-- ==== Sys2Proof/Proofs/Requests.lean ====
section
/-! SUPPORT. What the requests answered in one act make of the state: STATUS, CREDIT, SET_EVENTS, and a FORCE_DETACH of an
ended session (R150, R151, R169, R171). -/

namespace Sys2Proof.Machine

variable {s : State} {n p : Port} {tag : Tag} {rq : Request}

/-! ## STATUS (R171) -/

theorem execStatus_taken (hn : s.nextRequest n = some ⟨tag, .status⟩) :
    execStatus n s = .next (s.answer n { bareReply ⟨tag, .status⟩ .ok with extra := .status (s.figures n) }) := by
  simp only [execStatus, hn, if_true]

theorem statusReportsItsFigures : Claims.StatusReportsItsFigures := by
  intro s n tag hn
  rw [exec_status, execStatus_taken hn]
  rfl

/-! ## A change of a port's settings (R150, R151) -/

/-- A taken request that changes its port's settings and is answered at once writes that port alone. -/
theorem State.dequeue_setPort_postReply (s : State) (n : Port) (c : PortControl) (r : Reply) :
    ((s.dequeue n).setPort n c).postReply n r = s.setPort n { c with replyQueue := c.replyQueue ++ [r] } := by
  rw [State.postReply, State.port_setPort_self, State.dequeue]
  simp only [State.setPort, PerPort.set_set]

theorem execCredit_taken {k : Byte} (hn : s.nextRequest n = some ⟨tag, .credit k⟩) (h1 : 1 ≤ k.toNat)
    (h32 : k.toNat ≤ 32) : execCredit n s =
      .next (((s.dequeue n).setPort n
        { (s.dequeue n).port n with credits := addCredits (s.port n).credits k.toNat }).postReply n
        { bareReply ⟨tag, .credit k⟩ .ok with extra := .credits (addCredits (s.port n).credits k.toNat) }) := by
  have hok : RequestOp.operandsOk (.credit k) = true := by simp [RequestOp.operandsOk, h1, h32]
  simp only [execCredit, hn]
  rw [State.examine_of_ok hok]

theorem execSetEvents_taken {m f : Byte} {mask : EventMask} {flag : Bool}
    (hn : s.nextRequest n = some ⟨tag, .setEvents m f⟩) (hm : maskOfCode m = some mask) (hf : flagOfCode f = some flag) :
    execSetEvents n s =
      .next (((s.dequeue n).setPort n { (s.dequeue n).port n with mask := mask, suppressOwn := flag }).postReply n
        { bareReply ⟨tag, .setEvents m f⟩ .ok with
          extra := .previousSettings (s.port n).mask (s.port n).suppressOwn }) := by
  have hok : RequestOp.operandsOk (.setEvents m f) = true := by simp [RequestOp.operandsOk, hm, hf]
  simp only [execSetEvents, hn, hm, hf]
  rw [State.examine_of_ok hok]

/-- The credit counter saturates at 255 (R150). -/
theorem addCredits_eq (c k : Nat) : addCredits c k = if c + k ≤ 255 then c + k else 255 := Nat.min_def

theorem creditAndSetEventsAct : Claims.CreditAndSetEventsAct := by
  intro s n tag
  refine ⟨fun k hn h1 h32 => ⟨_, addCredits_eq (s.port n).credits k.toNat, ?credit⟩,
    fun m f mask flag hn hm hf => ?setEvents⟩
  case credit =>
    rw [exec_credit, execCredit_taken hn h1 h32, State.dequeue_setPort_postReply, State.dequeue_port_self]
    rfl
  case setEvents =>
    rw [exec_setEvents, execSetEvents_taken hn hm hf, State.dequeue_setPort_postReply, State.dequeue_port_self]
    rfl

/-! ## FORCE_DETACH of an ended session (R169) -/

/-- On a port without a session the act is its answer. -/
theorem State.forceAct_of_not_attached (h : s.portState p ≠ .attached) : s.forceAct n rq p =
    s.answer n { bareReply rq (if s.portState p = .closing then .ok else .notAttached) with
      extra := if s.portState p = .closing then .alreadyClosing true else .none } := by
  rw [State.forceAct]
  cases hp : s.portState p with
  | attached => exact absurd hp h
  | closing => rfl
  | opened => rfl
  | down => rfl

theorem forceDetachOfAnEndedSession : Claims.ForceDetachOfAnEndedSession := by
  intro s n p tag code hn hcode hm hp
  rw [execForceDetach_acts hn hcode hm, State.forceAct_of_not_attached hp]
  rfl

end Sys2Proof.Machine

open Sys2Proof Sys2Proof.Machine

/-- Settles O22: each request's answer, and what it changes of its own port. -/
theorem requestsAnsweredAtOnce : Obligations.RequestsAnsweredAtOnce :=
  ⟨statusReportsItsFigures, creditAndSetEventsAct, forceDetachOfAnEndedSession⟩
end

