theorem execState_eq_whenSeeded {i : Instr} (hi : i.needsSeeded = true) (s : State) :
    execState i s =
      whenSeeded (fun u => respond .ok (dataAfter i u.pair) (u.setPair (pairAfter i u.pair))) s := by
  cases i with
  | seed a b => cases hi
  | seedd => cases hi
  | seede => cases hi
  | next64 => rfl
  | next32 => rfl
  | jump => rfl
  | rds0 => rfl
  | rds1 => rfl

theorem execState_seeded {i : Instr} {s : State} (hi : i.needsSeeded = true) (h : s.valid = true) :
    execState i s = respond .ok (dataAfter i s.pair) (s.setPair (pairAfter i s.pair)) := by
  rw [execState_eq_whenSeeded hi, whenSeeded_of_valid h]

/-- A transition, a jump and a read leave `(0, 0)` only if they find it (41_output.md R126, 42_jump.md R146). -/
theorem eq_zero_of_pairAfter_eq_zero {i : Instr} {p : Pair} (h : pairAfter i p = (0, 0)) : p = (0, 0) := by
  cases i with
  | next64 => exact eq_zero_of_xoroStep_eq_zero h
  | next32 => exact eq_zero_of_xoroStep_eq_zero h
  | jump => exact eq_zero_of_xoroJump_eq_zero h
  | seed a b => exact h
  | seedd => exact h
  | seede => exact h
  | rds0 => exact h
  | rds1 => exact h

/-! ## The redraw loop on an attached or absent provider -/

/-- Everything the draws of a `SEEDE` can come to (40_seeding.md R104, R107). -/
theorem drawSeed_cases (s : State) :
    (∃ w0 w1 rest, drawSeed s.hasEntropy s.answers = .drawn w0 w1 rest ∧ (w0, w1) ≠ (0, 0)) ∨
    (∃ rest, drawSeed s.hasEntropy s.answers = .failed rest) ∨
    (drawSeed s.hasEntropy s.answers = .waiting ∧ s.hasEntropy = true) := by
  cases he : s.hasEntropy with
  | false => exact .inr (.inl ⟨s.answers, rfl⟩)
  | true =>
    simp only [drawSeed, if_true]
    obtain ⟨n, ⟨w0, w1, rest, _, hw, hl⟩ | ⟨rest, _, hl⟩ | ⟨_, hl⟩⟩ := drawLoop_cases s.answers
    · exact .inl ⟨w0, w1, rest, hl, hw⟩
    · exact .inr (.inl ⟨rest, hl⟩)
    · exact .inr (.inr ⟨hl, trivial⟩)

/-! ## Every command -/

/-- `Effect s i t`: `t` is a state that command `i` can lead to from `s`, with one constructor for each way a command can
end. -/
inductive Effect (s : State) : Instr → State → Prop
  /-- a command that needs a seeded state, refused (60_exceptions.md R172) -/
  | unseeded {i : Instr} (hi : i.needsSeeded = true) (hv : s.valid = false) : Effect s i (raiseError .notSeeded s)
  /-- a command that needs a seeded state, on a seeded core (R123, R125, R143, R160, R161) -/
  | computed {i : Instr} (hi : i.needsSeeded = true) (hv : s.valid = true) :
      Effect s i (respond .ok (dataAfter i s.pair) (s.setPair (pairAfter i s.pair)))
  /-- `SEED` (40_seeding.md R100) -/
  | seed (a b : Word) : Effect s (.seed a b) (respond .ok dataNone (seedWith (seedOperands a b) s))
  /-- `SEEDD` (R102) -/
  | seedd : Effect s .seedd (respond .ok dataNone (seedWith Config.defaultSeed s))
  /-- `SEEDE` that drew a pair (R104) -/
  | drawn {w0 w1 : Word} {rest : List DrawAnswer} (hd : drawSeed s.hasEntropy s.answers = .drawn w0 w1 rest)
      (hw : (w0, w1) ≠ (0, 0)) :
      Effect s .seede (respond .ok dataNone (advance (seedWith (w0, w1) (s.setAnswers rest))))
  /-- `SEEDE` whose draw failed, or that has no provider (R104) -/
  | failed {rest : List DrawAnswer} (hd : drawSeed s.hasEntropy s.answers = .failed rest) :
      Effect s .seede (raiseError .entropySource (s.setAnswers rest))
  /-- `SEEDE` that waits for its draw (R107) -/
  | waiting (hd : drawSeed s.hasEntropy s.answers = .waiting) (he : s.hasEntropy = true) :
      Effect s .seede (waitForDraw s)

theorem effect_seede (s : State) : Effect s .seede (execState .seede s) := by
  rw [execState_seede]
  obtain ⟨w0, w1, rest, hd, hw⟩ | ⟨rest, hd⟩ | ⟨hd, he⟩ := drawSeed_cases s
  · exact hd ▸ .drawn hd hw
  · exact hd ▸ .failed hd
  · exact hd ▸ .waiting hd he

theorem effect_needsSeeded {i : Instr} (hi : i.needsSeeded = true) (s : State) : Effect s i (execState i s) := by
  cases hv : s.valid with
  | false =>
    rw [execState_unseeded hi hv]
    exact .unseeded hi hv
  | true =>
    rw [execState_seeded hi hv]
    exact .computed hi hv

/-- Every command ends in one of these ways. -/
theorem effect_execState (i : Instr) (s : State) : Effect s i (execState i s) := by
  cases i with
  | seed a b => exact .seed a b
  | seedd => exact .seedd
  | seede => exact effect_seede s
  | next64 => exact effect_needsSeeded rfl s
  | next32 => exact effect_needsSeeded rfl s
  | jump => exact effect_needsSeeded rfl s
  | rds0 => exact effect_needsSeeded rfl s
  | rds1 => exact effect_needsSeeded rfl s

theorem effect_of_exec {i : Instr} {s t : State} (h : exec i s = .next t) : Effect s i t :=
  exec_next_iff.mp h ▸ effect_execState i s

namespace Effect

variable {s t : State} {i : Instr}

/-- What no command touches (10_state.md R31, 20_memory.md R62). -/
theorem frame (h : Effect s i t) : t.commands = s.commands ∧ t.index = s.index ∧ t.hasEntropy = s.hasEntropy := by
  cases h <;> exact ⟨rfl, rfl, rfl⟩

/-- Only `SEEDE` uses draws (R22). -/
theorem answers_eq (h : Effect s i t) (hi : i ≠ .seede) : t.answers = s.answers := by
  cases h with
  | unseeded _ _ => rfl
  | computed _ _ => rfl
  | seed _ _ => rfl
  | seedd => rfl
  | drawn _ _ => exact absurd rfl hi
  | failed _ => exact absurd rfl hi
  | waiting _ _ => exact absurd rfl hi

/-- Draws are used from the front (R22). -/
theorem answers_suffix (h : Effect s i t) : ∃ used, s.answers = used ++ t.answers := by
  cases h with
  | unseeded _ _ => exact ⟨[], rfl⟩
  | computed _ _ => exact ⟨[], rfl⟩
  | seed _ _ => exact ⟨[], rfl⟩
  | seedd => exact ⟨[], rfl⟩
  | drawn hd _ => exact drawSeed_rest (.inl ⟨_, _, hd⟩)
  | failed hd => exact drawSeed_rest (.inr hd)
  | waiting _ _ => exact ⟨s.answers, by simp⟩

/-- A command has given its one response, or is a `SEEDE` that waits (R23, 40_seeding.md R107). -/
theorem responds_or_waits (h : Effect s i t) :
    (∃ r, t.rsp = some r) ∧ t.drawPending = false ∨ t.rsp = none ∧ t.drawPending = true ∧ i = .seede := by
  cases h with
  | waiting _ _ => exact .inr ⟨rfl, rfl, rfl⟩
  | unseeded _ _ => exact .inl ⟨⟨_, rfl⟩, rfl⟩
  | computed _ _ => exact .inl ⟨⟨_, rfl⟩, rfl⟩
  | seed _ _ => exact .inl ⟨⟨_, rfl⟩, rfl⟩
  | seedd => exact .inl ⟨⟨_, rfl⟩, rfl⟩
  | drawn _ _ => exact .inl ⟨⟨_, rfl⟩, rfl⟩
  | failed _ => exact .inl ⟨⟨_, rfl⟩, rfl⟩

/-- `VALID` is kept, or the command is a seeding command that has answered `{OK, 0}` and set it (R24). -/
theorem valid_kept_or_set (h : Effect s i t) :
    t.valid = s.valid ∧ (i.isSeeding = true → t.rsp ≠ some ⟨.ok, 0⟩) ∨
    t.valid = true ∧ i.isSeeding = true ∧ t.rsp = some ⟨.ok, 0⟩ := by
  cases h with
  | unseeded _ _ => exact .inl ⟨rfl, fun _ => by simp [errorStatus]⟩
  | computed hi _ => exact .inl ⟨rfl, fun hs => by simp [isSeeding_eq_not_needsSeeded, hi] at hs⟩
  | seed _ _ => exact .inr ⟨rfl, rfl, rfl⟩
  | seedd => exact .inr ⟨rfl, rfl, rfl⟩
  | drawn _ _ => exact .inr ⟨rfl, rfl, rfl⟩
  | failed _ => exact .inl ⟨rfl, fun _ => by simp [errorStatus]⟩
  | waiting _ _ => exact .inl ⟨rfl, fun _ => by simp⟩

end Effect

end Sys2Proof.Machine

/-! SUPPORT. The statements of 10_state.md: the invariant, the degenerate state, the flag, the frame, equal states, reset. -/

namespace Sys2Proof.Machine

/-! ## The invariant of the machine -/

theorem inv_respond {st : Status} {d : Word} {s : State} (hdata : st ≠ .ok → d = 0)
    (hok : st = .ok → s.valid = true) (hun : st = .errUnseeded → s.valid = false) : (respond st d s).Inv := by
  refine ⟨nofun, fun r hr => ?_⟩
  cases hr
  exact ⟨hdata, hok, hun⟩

* * *

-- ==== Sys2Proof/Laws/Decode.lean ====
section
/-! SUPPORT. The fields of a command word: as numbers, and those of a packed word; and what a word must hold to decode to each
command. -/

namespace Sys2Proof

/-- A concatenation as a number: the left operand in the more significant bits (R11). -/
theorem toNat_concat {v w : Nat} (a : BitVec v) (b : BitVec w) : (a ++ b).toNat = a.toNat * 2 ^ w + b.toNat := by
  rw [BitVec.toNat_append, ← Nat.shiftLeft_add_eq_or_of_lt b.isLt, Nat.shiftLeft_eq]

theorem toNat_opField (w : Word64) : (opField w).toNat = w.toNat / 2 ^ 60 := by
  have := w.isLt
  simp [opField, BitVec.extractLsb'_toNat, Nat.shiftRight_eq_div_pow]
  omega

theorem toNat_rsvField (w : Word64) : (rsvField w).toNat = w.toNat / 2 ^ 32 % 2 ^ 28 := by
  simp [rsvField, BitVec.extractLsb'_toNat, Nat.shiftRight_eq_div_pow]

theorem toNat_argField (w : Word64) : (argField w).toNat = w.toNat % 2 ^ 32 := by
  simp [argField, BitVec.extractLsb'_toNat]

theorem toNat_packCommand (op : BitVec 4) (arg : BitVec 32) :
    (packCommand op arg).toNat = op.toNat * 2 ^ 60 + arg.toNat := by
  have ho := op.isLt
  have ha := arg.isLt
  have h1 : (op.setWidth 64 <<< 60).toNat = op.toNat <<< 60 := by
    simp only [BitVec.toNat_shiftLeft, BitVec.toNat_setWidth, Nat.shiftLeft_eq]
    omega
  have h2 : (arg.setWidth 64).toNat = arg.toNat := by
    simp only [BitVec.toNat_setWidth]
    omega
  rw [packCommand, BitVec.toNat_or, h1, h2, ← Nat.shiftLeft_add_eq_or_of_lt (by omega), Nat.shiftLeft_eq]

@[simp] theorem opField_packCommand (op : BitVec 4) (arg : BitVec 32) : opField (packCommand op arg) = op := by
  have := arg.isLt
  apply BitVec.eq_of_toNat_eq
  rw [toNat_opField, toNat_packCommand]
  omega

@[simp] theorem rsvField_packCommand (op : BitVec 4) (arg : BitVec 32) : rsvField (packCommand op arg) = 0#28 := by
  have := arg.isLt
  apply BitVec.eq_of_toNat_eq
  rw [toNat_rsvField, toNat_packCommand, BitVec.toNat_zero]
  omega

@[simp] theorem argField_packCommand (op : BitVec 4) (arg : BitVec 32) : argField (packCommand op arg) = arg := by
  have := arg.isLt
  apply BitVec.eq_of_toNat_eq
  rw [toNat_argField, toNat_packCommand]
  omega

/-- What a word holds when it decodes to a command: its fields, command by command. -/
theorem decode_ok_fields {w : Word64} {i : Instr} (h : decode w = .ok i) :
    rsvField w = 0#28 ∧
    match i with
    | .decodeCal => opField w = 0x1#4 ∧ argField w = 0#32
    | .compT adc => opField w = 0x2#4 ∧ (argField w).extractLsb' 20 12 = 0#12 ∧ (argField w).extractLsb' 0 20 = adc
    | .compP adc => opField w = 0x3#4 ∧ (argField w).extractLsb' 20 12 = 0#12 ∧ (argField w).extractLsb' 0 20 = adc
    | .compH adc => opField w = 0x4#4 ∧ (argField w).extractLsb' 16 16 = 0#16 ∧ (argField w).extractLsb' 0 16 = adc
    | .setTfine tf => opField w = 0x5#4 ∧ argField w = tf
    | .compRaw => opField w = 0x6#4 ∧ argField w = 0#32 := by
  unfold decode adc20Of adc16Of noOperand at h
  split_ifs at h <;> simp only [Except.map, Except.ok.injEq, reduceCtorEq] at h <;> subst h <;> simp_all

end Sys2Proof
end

...

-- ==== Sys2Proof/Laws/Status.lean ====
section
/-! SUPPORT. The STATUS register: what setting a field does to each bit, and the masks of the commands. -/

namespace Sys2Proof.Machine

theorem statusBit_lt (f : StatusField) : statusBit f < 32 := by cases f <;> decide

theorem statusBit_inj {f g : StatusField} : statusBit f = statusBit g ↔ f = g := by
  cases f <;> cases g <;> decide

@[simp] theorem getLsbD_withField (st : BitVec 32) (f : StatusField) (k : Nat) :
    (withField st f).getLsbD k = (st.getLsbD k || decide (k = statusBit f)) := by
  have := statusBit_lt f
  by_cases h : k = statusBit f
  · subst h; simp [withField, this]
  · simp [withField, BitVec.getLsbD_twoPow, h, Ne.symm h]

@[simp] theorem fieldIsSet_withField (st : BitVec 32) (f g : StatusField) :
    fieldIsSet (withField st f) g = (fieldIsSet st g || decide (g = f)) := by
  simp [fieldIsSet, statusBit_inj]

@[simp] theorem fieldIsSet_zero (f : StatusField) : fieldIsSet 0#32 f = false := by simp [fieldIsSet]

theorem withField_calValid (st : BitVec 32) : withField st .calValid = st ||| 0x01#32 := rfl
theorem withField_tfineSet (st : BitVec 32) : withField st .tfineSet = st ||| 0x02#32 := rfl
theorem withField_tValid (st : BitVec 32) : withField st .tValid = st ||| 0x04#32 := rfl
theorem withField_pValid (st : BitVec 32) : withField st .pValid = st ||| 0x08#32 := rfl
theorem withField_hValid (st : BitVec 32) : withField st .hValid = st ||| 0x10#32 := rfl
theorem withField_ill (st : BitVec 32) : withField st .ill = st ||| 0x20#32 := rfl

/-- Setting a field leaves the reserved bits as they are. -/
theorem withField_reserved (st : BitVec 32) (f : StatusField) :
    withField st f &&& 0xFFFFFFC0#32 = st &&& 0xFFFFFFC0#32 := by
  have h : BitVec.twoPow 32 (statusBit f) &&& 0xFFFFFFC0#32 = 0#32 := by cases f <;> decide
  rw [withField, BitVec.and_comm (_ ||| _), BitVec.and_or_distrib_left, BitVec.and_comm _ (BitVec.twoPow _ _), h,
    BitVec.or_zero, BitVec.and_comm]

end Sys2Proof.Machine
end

### Task brief:
Scan the listing above, and wherever a line holds the word "failed", copy it.

### Finished exercise:
    (∃ rest, drawSeed s.hasEntropy s.answers = .failed rest) ∨
  /-- `SEEDE` whose draw failed, or that has no provider (R104) -/
  | failed {rest : List DrawAnswer} (hd : drawSeed s.hasEntropy s.answers = .failed rest) :
  · exact hd ▸ .failed hd
  | failed _ => exact absurd rfl hi
  | failed hd => exact drawSeed_rest (.inr hd)
  | failed _ => exact .inl ⟨⟨_, rfl⟩, rfl⟩
  | failed _ => exact .inl ⟨rfl, fun _ => by simp [errorStatus]⟩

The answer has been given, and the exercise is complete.